Data for review Start Marker

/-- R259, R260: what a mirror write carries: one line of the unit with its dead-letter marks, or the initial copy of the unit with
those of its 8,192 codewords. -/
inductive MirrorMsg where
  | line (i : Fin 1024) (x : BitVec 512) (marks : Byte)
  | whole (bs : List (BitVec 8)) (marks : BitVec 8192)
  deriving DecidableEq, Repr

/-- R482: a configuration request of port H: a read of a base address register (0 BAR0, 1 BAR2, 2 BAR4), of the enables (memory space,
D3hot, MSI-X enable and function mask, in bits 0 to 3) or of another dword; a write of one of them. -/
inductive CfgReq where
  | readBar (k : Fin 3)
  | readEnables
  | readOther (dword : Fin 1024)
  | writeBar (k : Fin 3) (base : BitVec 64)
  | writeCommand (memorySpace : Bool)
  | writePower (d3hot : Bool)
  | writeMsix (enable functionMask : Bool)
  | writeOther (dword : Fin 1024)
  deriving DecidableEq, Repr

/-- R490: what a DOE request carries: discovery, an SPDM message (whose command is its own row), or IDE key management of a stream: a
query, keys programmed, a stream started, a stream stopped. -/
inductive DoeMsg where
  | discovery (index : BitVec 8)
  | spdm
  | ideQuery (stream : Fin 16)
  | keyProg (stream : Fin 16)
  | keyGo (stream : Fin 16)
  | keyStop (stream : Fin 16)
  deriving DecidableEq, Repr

Data for review End Marker

▸ To do
Tally the lines in this data that hold the word "dword" and state only the count.

▸ Answer section
3